*** Provided data Section Begins ***
theorem i2cSetsaHandler_blind (x : Byte) : HandlerBlind fun a => i2cSetsaHandler x (s.emptyAt a) := by
  cases hb : s.i2c.i2cBusy with
  | true => exact .inr ⟨_, fun _ => i2cSetsaHandler_of_busy hb⟩
  | false =>
    cases hx : x[0] with
    | true => exact .inr ⟨_, fun _ => i2cSetsaHandler_of_read hb hx⟩
    | false =>
      exact .of_map (.ok ((s.setI2c { s.i2c with msa := x }).respond 0#32)) fun _ => i2cSetsaHandler_of_write hb hx

/-- An accepted start command overwrites the buffer (R233, R234). -/
theorem i2cWriteHandler_blind (x : Byte) (p : Addr) (n : BitVec 16) :
    HandlerBlind fun a => i2cWriteHandler x p n (s.emptyAt a) := by
  cases hb : s.i2c.i2cBusy with
  | true => exact .inr ⟨_, fun _ => i2cWriteHandler_of_busy hb⟩
  | false =>
    cases hw : bufWraps p n with
    | true => exact .inr ⟨_, fun _ => i2cWriteHandler_of_wraps hb hw⟩
    | false => exact .inl ⟨_, .inr ⟨_, fun _ => rfl⟩, fun _ => i2cWriteHandler_of_accepted hb hw⟩

theorem i2cWriteOneHandler_blind (x : Byte) : HandlerBlind fun a => i2cWriteOneHandler x (s.emptyAt a) := by
  cases hb : s.i2c.i2cBusy with
  | true => exact .inr ⟨_, fun _ => i2cWriteOneHandler_of_busy hb⟩
  | false => exact .inl ⟨_, .inr ⟨_, fun _ => rfl⟩, fun _ => i2cWriteOneHandler_of_accepted hb⟩

theorem i2cqHandler_blind : HandlerBlind fun a => i2cqHandler (s.emptyAt a) := by
  obtain ⟨x, done, hx⟩ := seqStep_blind s.mem (sclLevel s.inp s.i2c) (sdaLevel s.inp s.i2c) s.i2c
  refine .of_map (.ok ((s.setI2c x).setHof (latchIf done s.hof latI2cDone))) fun a => ?_
  have step : seqStep (s.emptyAt a).mem (sclLevel (s.emptyAt a).inp (s.emptyAt a).i2c)
      (sdaLevel (s.emptyAt a).inp (s.emptyAt a).i2c) (s.emptyAt a).i2c = .ok (x.emptyAt a, done) := hx a
  rw [i2cqHandler, step]
  rfl

end

/-! ## The instructions -/

section
variable {s : State} {h : Addr → Except FaultRecord State}

theorem onCommand_blind (k : HandlerBlind h) : PlaceBlind fun a => onCommand (s.emptyAt a) (h a) := by
  cases hh : s.hof.halted with
  | true => exact .inl ⟨s.respond respHalted, fun _ => onCommand_halted _ hh⟩
  | false =>
    obtain ⟨f, hf, e⟩ | ⟨x, e⟩ := k <;> simp only [e]
    · simpa only [onCommand_ok (s := s.emptyAt _) _ hh] using hf
    · exact .inl ⟨(takeFault s x).respond respHalted, fun _ => onCommand_error _ hh⟩

/-- A stimulus that leaves `wires` while halted. -/
theorem onStimulus_blind (wires : State) (k : HandlerBlind h) :
    PlaceBlind fun a => onStimulus (s.emptyAt a) (wires.emptyAt a) (h a) := by
  cases hh : s.hof.halted with
  | true => exact .inl ⟨wires, fun _ => onStimulus_halted _ _ hh⟩
  | false =>
    obtain ⟨f, hf, e⟩ | ⟨x, e⟩ := k <;> simp only [e]
    · simpa only [onStimulus_ok (s := s.emptyAt _) _ _ hh] using hf
    · exact .inl ⟨takeFault s x, fun _ => onStimulus_error _ _ hh⟩

end

theorem runCommand_blind (c : Command) (s : State) :
    ∃ f, PlaceBlind f ∧ ∀ a, runCommand c (s.emptyAt a) = .next (f a) := by
  cases c with
  | nop => exact ⟨_, onCommand_blind (.ok (s.respond 0#32)), fun _ => rfl⟩
  | status => exact ⟨_, .inl ⟨s.respond (statusWord s), fun _ => rfl⟩, fun _ => rfl⟩
  | xstatus => exact ⟨_, .inl ⟨s.respond (xstatusWord s), fun _ => rfl⟩, fun _ => rfl⟩
  | debPeek pin => exact ⟨_, onCommand_blind (.ok (s.respond (peekWord s.deb pin.toFin))), fun _ => rfl⟩
  | irqEn mask => exact ⟨_, onCommand_blind (irqEnHandler_blind s mask), fun _ => rfl⟩
  | irqClr mask => exact ⟨_, onCommand_blind (irqClrHandler_blind s mask), fun _ => rfl⟩
  | faultInfo half => exact ⟨_, .inl ⟨s.respond (faultInfoWord s half), fun _ => rfl⟩, fun _ => rfl⟩
  | btnPop =>
    exact ⟨_, onCommand_blind (.ok ((s.setDeb { s.deb with btnq := popRest s.cfg.btnqCap s.deb.btnq }).respond
      (popResp s.deb.btnq))), fun _ => rfl⟩
  | uartTx p n => exact ⟨_, onCommand_blind (uartTxHandler_blind s p n), fun _ => rfl⟩
  | uartRxPop =>
    exact ⟨_, onCommand_blind (.ok ((s.setRx { s.rx with rxq := popRest s.cfg.rxqCap s.rx.rxq }).respond
      (popResp s.rx.rxq))), fun _ => rfl⟩
  | i2cSetsa x => exact ⟨_, onCommand_blind (i2cSetsaHandler_blind s x), fun _ => rfl⟩
  | i2cWrite x p n => exact ⟨_, onCommand_blind (i2cWriteHandler_blind s x p n), fun _ => rfl⟩
  | i2cWriteOne x => exact ⟨_, onCommand_blind (i2cWriteOneHandler_blind s x), fun _ => rfl⟩
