-- ==== Sys2Proof/Machine/Line.lean ====
section
/-! DEFINITION. LINE, the Bresenham line (42_line.md). -/

namespace Sys2Proof.Machine

/-- The local variables of `Line()`: the position and the error term (42_line.md R151). -/
structure LinePos where
  x : Int
  y : Int
  e : Int
  deriving DecidableEq, Repr

/-- One step along the major axis, NY off the error term, and where that goes below 0 the correction and a
step along the minor axis (42_line.md R151). -/
def LinePos.next (g : Geom) (maj : Bool) (p : LinePos) : LinePos :=
  let e := p.e - g.ny.val
  let x := if maj then p.x else p.x + g.tx.toInt
  let y := if maj then p.y + g.ty.toInt else p.y
  if e < 0 then
    { x := if maj then x + g.tx.toInt else x
      y := if maj then y else y + g.ty.toInt
      e := e + g.nx.val }
  else { x := x, y := y, e := e }

/-- The start point and `(NX - 1) >> 1`, which is -1 for NX = 0 (42_line.md R151). -/
def lineStart (g : Geom) : LinePos :=
  { x := g.dx, y := g.dy, e := ((g.nx.val : Int) - 1) / 2 }

/-- Draw from `p` on, with `n` steps to go: `n + 1` pixels (42_line.md R151, R152). -/
def lineFrom (g : Geom) (maj : Bool) : Nat → LinePos → State → State
  | 0, p, s => (s.cost .line).setPixel g.gl p.x p.y g.cl g.lo
  | n + 1, p, s =>
    lineFrom g maj n (p.next g maj) ((s.cost .line).setPixel g.gl p.x p.y g.cl g.lo)

/-- `Line()` (42_line.md R151). -/
def line (g : Geom) (s : State) : State :=
  (lineFrom g s.regs.maj g.nx.val (lineStart g) s).finish

/-- LINE (42_line.md R151). -/
def execCmdLine (lo : BitVec 4) (s : State) : Host.Outcome State Fault Refusal :=
  hostCall s fun s => s.start .line lo line

end Sys2Proof.Machine
end

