-- ==== Sys2Proof/Machine/RegisterWrites.lean ====
section
/-! DEFINITION. The register writes WR 0 to WR 13 and WR 15 (40_dispatch.md R100 to R102, 60_exceptions.md
R205). -/

namespace Sys2Proof.Machine

/-- WR 0: stores the byte (40_dispatch.md R101). -/
def execWrSxl (v : Byte) (s : State) : Host.Outcome State Fault Refusal :=
  hostCall s fun s => s.writeReg 0 v

/-- WR 1: stores the byte (40_dispatch.md R101). -/
def execWrSxh (v : Byte) (s : State) : Host.Outcome State Fault Refusal :=
  hostCall s fun s => s.writeReg 1 v

/-- WR 2: stores the byte (40_dispatch.md R101). -/
def execWrSyl (v : Byte) (s : State) : Host.Outcome State Fault Refusal :=
  hostCall s fun s => s.writeReg 2 v

/-- WR 3: stores the byte (40_dispatch.md R101). -/
def execWrSyh (v : Byte) (s : State) : Host.Outcome State Fault Refusal :=
  hostCall s fun s => s.writeReg 3 v

/-- WR 4: stores the byte (40_dispatch.md R101). -/
def execWrDxl (v : Byte) (s : State) : Host.Outcome State Fault Refusal :=
  hostCall s fun s => s.writeReg 4 v

/-- WR 5: stores the byte (40_dispatch.md R101). -/
def execWrDxh (v : Byte) (s : State) : Host.Outcome State Fault Refusal :=
  hostCall s fun s => s.writeReg 5 v

/-- WR 6: stores the byte (40_dispatch.md R101). -/
def execWrDyl (v : Byte) (s : State) : Host.Outcome State Fault Refusal :=
  hostCall s fun s => s.writeReg 6 v

/-- WR 7: stores the byte (40_dispatch.md R101). -/
def execWrDyh (v : Byte) (s : State) : Host.Outcome State Fault Refusal :=
  hostCall s fun s => s.writeReg 7 v

/-- WR 8: stores the byte (40_dispatch.md R101). -/
def execWrNxl (v : Byte) (s : State) : Host.Outcome State Fault Refusal :=
  hostCall s fun s => s.writeReg 8 v

/-- WR 9: stores the byte (40_dispatch.md R101). -/
def execWrNxh (v : Byte) (s : State) : Host.Outcome State Fault Refusal :=
  hostCall s fun s => s.writeReg 9 v

/-- WR 10: stores the byte (40_dispatch.md R101). -/
def execWrNyl (v : Byte) (s : State) : Host.Outcome State Fault Refusal :=
  hostCall s fun s => s.writeReg 10 v

/-- WR 11: stores the byte (40_dispatch.md R101). -/
def execWrNyh (v : Byte) (s : State) : Host.Outcome State Fault Refusal :=
  hostCall s fun s => s.writeReg 11 v

/-- `PixelWrite(v)`: feeds an active CPU-to-VRAM transfer, and does nothing otherwise (40_dispatch.md
R102). -/
def pixelWrite (v : Byte) (s : State) : State :=
  match s.geom with
  | none => s
  | some g =>
    if s.ce ∧ g.cm = .lmmc then lmmcStep g v s
    else if s.ce ∧ g.cm = .hmmc then hmmcStep g v s
    else s

/-- WR 12: the byte is stored, then it may feed a transfer (40_dispatch.md R100, R102). -/
def execWrClr (v : Byte) (s : State) : Host.Outcome State Fault Refusal :=
  hostCall s fun s => pixelWrite v (s.writeReg 12 v)

/-- WR 13: stores the byte (40_dispatch.md R101). -/
def execWrArg (v : Byte) (s : State) : Host.Outcome State Fault Refusal :=
  hostCall s fun s => s.writeReg 13 v

/-- WR 15: "faults with `RegisterIndexOutOfRange(idx)` before any state changes" (60_exceptions.md R205). -/
def execWr15 (_ : Byte) (s : State) : Host.Outcome State Fault Refusal :=
  hostCall s fun s => s.raiseFault (.registerIndexOutOfRange 15)

end Sys2Proof.Machine
end

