-- ==== Sys2Proof/Certificates/Slice0/Obligations.lean ====
section
/-! DEFINITION. The statements for the provers. Each docstring names the rule it formalises. -/

open Sys2Proof Sys2Proof.Machine

/-! ## Encoding -/

/-- Decoding an encoded instruction gives it back, every operand at every value (30_encoding.md R80,
R85, R90). The register numbering D1, the opcode numbering D3 and the word format D21 are the spec's
own choices (log 13). -/
def Obligations.DecodeOfEncodeIsIdentity : Prop :=
  ∀ i : Instr, i.wellFormed = true → decode (encode i) = i

/-- The decoder keeps every bit R92 says it takes, and no other: encoding what was decoded gives back
the word with the ignored bits cleared. The word format D21 is the spec's own choice (log 13). -/
def Obligations.EncodeOfDecodeKeepsTheBitsTaken : Prop :=
  ∀ w : HostWord, w.toNat < 0x7000 →
    (decode w).wellFormed = true ∧
    encode (decode w) =
      w &&& (if w.toNat < 0x1000 then 0xFFFF
        else if 0x3000 ≤ w.toNat ∧ w.toNat < 0x4000 then 0xF0FF else 0xF000)

/-- A word of a reserved kind names no host call and is refused, whatever the state (30_encoding.md R90,
R92). The word format D21 is the spec's own choice (log 13); that the refusal is a constructor which
exec refuses is the model's (log 6). -/
def Obligations.ReservedKindsAreRefused : Prop :=
  (∀ (w : HostWord) (s : State), 0x7000 ≤ w.toNat →
    (decode w).wellFormed = false ∧ exec (decode w) s = .refused .reservedKind) ∧
  ∀ s : State, exec .reservedKind7 s = .refused .reservedKind ∧
    exec .reservedKinds8F s = .refused .reservedKind

/-- Words written out from 30_encoding.md R80, R85, R90 and R91 decode to what they stand for. The
numberings D1, D3 and the word format D21 are the spec's own choices (log 13). -/
def Obligations.SpecWordsDecodeAsWritten : Prop :=
  decode 0x0E82 = .cmdLmmv 2 ∧ decode 0x042C = .wrDxl 0x2C ∧ decode 0x0501 = .wrDxh 1 ∧
  decode 0x0F05 = .wr15 5 ∧ decode 0x0E60 = .cmdSrch 0 ∧ decode 0x0EF3 = .cmdHmmc 3 ∧
  decode 0x0E4F = .cmdUnknown4 15 ∧ decode 0x0C55 = .wrClr 0x55 ∧ decode 0x1ABC = .rs ∧
  decode 0x2000 = .rp ∧ decode 0x3007 = .mode 7 ∧ decode 0x6000 = .restore ∧
  decode 0x7000 = .reservedKind7 ∧ decode 0xF123 = .reservedKinds8F

/-! ## A step, reset -/

/-- A step with a host call next runs the instruction its word decodes to, on the state that has taken
the call and its time and blanking flag (20_memory.md R70, R73). Inputs as a list in State are the
model's choice (log 1). The word format D21 and the time and blanking inputs D20, D9 are the spec's
own choices (logs 8, 13, 22). -/
def Obligations.StepRunsTheDecodedCall : Prop :=
  ∀ (s : State) (c : HostCall) (rest : List Input) (i : Instr),
    s.inbox = .call c :: rest → decode c.word = i → i.wellFormed = true →
    step s = exec i { s with inbox := rest, time := c.time, blank := c.blank }

/-- An environment write changes one VRAM byte and nothing else of the machine (20_memory.md R52), and a
state without inputs waits (log 1). Inputs as a list in State are the model's choice (log 1); that
the environment may write at any time is the spec's own choice D19 (log 22). -/
def Obligations.StepTakesEnvironmentWrites : Prop :=
  ∀ s : State,
    (∀ (a : VramAddr) (v : Byte) (rest : List Input), s.inbox = .vramWrite a v :: rest →
      Memory.wf s.vram →
      ∃ m : Memory, step s = .next { s with inbox := rest, vram := m } ∧ Memory.wf m ∧
        ∀ b, m.read b = if b = a then v else s.vram.read b) ∧
    (s.inbox = [] → step s = .next s)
*** Provided data Section Ends ***
» Assigned task
Print the listing above from its first line through the line with "(R233, R234). -/", and stop there.

» Answer to the exercise
theorem i2cSetsaHandler_blind (x : Byte) : HandlerBlind fun a => i2cSetsaHandler x (s.emptyAt a) := by
  cases hb : s.i2c.i2cBusy with
  | true => exact .inr ⟨_, fun _ => i2cSetsaHandler_of_busy hb⟩
  | false =>
    cases hx : x[0] with
    | true => exact .inr ⟨_, fun _ => i2cSetsaHandler_of_read hb hx⟩
    | false =>
      exact .of_map (.ok ((s.setI2c { s.i2c with msa := x }).respond 0#32)) fun _ => i2cSetsaHandler_of_write hb hx

/-- An accepted start command overwrites the buffer (R233, R234). -/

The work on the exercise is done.